(SUPPLIED RECORDS)
▶

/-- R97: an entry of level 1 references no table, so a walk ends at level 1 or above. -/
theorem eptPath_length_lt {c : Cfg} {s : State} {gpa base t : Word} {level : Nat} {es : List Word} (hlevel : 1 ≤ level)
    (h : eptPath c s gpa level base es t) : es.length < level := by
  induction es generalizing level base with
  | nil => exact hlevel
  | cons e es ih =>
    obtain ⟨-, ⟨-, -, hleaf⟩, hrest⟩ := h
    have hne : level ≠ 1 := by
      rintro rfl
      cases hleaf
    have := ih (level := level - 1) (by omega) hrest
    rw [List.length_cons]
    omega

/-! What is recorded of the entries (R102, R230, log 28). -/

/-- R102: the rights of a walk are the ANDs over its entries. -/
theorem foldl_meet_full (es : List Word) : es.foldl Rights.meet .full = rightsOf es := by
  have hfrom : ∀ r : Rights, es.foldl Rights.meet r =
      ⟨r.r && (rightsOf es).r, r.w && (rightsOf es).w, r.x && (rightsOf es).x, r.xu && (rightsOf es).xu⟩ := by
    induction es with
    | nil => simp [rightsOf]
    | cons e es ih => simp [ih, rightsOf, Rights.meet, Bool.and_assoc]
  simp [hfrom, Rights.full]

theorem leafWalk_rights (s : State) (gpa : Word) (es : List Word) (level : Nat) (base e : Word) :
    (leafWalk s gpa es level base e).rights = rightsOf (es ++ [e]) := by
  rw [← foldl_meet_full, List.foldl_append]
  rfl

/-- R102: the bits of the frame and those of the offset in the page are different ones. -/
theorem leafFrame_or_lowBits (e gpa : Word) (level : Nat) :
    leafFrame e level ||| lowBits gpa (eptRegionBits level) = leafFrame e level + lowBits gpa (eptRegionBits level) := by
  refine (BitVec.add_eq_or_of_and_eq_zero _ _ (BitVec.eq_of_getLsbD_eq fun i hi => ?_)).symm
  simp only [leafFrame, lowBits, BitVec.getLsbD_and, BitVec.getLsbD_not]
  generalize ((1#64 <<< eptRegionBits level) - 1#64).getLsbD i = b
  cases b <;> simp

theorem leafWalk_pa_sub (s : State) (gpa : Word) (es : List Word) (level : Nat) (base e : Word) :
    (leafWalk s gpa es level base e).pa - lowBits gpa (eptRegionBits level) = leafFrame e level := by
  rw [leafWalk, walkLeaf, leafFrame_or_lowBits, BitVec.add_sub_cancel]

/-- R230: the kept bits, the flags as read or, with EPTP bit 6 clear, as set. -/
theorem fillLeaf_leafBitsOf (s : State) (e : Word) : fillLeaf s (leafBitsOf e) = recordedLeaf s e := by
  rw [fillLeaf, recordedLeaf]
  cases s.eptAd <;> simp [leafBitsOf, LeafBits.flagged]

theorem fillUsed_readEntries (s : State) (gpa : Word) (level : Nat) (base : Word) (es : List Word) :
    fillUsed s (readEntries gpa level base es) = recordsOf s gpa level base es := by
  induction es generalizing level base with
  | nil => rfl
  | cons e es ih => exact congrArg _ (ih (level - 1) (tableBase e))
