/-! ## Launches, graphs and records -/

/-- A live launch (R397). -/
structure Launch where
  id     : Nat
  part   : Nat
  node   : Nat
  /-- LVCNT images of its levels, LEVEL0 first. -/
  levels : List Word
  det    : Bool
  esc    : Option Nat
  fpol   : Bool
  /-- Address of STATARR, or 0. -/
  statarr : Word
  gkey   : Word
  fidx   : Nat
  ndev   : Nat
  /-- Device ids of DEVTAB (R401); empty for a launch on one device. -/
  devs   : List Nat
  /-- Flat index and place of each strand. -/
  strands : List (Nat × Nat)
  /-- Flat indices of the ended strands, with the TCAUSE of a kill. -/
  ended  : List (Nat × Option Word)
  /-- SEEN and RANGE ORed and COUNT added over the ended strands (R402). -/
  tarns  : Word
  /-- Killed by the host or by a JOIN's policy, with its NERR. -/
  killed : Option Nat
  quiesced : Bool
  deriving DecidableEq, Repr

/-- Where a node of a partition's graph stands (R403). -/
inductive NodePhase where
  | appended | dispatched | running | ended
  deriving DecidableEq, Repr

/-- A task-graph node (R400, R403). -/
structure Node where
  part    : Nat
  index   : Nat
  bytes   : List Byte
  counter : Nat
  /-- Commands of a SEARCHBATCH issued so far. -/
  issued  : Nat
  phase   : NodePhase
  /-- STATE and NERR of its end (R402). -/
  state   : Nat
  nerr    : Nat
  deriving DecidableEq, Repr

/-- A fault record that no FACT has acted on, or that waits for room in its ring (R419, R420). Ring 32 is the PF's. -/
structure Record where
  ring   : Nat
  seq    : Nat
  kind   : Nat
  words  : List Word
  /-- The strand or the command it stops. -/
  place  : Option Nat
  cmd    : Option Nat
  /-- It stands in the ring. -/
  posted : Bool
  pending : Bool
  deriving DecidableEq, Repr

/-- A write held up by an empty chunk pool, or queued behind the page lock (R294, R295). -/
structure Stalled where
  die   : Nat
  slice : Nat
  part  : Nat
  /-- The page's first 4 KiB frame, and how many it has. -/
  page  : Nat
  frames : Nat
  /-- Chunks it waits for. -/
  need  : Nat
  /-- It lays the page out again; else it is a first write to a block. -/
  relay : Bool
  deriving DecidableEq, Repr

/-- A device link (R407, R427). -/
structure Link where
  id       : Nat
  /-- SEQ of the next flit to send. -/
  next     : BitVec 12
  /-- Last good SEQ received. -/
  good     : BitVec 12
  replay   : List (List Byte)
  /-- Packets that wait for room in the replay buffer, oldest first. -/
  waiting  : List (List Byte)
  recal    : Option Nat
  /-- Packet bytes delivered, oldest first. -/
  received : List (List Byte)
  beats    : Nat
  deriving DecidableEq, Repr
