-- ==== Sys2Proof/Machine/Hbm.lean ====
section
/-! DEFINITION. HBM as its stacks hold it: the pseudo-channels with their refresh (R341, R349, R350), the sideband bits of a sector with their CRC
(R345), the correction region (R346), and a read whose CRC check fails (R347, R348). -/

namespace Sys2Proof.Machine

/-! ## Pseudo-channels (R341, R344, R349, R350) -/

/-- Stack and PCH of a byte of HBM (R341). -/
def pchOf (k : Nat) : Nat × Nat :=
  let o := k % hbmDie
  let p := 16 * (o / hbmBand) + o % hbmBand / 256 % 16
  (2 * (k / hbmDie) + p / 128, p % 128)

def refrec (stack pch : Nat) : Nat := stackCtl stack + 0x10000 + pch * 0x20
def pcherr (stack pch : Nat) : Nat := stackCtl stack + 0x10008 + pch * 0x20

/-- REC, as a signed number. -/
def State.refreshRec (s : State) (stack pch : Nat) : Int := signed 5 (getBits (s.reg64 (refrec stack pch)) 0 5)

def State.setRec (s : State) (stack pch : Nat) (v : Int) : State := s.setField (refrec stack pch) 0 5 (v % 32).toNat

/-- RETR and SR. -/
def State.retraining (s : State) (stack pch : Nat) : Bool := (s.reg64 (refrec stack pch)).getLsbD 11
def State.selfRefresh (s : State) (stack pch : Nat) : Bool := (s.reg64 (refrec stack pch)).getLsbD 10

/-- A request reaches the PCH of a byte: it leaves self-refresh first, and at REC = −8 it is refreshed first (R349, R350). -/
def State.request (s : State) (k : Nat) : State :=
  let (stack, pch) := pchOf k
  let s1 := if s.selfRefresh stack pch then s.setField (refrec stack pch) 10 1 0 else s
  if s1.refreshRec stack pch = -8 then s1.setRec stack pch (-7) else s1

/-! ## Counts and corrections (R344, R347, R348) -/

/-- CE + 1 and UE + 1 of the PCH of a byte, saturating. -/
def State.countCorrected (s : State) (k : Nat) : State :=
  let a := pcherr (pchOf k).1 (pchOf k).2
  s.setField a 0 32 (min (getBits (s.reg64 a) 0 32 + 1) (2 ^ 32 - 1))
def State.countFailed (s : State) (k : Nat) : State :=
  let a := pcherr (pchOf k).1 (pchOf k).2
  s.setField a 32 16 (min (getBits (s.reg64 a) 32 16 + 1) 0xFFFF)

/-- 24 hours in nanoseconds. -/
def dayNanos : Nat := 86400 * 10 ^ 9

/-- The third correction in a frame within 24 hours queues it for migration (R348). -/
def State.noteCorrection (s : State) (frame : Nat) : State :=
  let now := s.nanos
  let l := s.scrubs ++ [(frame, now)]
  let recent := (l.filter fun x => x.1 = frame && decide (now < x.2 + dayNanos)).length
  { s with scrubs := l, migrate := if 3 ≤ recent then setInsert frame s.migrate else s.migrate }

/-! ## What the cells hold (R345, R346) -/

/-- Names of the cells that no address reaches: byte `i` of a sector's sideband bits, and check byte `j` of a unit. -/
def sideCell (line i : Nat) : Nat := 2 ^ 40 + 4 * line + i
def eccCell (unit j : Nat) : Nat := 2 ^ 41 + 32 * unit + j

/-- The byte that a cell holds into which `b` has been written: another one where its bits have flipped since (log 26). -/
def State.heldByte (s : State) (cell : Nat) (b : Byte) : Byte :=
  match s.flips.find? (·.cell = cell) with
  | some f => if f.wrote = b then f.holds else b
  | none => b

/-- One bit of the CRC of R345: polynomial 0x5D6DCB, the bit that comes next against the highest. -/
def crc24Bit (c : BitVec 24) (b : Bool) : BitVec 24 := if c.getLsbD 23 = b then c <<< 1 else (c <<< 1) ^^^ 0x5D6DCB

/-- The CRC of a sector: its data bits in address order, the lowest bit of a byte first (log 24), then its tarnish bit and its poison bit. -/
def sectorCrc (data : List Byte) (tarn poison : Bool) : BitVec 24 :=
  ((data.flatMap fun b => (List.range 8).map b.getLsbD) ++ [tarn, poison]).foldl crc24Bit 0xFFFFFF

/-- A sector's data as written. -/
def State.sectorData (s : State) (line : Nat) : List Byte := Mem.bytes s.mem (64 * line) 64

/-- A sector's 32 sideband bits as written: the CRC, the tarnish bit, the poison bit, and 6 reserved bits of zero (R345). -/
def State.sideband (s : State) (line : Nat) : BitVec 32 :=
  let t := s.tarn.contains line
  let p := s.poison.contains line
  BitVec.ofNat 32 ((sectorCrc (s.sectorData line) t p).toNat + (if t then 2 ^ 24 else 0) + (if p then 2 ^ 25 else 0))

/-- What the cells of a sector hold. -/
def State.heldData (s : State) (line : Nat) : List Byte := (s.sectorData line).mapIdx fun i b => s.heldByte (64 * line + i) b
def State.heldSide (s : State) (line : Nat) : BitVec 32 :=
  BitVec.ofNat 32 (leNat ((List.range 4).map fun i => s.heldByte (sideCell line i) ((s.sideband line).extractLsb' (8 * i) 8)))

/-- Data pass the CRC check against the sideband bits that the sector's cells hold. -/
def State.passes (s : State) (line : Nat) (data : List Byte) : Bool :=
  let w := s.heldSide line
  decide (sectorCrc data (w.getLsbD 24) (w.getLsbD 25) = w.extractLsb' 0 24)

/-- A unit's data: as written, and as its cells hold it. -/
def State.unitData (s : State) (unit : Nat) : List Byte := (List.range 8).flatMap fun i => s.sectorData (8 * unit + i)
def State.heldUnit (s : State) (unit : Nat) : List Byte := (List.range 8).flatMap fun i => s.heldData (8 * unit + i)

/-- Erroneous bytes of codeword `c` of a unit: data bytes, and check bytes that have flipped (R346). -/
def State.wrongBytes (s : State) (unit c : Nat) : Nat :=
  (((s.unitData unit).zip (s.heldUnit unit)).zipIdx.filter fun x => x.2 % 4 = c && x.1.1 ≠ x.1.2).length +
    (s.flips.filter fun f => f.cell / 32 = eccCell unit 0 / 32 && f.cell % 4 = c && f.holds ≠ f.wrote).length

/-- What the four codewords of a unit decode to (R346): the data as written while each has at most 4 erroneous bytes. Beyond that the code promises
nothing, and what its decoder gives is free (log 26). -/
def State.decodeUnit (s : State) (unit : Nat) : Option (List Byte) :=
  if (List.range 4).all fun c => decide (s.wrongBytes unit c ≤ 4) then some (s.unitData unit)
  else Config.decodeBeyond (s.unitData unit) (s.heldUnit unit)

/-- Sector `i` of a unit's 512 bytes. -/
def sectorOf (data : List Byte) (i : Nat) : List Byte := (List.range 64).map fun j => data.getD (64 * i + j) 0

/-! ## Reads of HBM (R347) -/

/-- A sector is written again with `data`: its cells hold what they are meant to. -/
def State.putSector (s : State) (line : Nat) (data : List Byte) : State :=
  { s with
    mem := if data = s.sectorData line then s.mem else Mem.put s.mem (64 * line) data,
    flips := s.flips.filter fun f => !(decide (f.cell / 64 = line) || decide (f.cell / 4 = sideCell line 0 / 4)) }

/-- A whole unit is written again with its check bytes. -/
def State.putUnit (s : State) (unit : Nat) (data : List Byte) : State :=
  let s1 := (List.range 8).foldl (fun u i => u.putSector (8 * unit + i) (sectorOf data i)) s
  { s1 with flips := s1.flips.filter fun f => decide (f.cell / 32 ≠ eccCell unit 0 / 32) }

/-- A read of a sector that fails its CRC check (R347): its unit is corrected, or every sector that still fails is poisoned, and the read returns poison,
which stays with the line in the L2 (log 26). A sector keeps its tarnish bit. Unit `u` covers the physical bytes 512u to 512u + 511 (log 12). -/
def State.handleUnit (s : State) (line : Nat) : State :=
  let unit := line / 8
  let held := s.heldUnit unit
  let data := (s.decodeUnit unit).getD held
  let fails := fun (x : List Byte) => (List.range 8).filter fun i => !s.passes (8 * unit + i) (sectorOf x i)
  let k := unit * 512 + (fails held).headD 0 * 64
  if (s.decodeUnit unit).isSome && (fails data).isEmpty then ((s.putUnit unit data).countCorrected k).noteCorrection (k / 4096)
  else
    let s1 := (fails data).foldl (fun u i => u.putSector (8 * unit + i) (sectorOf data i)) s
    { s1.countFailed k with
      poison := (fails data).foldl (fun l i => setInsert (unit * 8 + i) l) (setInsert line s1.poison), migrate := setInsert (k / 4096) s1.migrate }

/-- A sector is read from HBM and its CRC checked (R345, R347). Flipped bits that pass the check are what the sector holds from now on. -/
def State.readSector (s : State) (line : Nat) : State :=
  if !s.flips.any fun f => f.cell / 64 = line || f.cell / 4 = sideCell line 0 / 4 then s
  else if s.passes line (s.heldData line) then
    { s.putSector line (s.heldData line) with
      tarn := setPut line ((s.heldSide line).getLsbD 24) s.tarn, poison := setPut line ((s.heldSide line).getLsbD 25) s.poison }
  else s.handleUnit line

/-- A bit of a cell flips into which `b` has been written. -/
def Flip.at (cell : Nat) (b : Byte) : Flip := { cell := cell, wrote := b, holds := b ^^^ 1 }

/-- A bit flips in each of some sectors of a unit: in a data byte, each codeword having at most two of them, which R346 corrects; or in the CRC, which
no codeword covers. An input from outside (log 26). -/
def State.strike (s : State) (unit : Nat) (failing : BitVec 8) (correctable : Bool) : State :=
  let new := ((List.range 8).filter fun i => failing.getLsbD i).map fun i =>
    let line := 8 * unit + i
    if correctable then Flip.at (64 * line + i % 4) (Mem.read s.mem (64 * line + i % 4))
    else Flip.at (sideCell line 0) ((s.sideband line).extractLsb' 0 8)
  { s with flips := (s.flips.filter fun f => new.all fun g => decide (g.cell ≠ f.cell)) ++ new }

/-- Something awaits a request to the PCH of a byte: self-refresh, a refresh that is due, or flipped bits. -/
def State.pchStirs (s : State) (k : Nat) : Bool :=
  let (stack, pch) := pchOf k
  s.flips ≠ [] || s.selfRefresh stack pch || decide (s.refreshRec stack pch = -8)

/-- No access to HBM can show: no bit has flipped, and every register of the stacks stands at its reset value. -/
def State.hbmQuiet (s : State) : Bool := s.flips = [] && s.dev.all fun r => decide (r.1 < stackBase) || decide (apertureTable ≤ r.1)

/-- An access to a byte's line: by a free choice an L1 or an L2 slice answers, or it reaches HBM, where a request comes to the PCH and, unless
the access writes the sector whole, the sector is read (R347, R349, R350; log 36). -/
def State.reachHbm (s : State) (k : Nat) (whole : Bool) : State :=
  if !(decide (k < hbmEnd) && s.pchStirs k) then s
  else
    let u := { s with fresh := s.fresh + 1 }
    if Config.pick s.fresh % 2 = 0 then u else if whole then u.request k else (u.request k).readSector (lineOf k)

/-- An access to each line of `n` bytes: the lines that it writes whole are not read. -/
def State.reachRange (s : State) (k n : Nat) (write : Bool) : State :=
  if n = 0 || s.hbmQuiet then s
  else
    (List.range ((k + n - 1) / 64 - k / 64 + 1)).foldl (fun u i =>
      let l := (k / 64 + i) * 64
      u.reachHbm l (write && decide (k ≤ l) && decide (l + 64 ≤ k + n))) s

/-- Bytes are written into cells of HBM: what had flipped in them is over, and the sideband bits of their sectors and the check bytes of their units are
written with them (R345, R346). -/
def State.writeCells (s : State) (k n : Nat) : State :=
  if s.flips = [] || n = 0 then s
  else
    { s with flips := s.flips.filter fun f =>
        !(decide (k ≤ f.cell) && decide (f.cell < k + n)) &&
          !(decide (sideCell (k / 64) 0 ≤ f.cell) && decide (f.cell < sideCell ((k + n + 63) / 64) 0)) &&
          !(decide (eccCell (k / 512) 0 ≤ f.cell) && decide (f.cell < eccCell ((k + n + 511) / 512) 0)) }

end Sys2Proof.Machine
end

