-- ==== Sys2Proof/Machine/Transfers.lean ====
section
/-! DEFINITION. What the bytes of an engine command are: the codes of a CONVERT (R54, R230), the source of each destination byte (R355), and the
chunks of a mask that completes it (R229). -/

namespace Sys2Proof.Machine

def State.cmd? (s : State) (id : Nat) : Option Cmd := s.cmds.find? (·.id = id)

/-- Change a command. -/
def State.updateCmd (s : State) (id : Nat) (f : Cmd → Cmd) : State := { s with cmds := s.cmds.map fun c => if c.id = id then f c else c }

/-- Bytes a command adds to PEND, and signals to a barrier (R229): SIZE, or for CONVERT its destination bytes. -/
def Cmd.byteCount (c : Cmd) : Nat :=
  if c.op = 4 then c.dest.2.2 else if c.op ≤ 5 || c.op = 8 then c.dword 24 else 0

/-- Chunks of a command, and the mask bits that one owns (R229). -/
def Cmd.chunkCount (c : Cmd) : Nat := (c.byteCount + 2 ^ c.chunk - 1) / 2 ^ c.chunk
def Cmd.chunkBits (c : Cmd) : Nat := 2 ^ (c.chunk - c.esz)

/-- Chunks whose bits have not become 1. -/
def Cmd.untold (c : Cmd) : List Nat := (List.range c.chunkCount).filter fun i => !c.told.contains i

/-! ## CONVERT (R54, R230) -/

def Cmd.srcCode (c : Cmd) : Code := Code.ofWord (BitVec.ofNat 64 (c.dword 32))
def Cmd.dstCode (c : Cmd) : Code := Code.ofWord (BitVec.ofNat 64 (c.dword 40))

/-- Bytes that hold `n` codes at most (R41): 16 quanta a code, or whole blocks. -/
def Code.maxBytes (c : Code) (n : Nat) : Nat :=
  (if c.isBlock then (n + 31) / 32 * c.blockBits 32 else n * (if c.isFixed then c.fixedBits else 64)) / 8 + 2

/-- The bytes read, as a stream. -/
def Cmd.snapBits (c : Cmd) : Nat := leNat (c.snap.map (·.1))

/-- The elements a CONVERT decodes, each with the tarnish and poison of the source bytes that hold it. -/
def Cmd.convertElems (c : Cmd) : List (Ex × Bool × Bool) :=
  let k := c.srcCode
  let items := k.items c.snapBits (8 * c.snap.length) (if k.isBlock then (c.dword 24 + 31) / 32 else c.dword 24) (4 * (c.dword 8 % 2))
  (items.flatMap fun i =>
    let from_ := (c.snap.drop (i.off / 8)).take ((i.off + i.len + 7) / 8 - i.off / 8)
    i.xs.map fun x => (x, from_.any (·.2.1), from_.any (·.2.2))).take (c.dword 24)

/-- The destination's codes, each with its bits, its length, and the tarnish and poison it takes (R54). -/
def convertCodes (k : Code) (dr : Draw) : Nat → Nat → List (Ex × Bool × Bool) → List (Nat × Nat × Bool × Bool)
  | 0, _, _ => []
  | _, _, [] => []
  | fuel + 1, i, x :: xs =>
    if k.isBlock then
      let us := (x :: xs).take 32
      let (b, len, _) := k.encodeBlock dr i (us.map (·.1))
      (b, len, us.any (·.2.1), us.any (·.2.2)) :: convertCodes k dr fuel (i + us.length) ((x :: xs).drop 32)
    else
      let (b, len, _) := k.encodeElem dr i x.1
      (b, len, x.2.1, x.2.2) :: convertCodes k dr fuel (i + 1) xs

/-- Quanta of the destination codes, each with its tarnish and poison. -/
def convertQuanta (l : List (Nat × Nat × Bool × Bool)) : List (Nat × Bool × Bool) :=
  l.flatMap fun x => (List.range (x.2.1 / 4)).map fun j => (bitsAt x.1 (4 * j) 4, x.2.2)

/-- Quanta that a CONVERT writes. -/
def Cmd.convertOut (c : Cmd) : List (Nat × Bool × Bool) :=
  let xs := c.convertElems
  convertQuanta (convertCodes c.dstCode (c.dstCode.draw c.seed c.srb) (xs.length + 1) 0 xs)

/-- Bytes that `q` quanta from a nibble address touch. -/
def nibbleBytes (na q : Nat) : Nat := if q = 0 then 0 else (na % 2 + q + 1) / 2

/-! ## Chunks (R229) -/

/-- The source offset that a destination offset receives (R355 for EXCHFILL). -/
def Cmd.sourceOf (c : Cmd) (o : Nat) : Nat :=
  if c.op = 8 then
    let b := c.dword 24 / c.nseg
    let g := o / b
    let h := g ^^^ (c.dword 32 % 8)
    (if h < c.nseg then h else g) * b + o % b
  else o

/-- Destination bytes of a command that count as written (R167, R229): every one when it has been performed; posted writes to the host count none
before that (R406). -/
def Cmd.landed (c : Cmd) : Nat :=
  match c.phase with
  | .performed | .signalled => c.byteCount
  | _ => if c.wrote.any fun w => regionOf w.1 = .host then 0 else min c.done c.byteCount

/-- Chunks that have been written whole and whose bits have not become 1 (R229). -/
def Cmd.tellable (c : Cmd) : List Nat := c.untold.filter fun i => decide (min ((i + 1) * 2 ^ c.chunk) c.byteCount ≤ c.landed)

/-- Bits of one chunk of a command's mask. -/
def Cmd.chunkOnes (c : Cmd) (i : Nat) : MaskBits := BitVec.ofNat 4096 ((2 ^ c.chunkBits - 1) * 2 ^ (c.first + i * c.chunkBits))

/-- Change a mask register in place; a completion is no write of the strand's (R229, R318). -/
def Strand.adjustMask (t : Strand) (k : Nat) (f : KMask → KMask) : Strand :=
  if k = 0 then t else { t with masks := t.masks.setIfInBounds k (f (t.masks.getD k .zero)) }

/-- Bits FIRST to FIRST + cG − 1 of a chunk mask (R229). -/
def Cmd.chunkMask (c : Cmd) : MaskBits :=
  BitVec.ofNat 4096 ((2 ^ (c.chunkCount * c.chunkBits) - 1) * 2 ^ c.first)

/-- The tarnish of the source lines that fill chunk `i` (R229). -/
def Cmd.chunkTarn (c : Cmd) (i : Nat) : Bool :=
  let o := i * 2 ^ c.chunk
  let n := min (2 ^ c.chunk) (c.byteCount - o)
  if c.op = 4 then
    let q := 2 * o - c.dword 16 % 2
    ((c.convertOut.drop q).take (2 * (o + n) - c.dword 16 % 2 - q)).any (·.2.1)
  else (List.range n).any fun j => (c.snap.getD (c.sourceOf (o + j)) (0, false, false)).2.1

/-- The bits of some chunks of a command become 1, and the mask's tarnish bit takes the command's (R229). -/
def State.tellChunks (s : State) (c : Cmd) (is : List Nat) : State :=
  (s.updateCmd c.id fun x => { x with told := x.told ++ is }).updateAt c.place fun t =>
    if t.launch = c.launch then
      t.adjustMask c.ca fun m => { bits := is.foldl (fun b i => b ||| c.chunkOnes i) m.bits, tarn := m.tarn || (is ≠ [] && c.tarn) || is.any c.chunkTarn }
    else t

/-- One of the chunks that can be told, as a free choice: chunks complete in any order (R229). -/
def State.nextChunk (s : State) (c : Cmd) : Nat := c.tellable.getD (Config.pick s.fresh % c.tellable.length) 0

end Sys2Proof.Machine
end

◀

(WORK TO BE COMPLETED) Set aside each line above that includes the string "contains" and report it.

(ANSWER TO THIS TASK)
  let t := s.tarn.contains line
  let p := s.poison.contains line
def Cmd.untold (c : Cmd) : List Nat := (List.range c.chunkCount).filter fun i => !c.told.contains i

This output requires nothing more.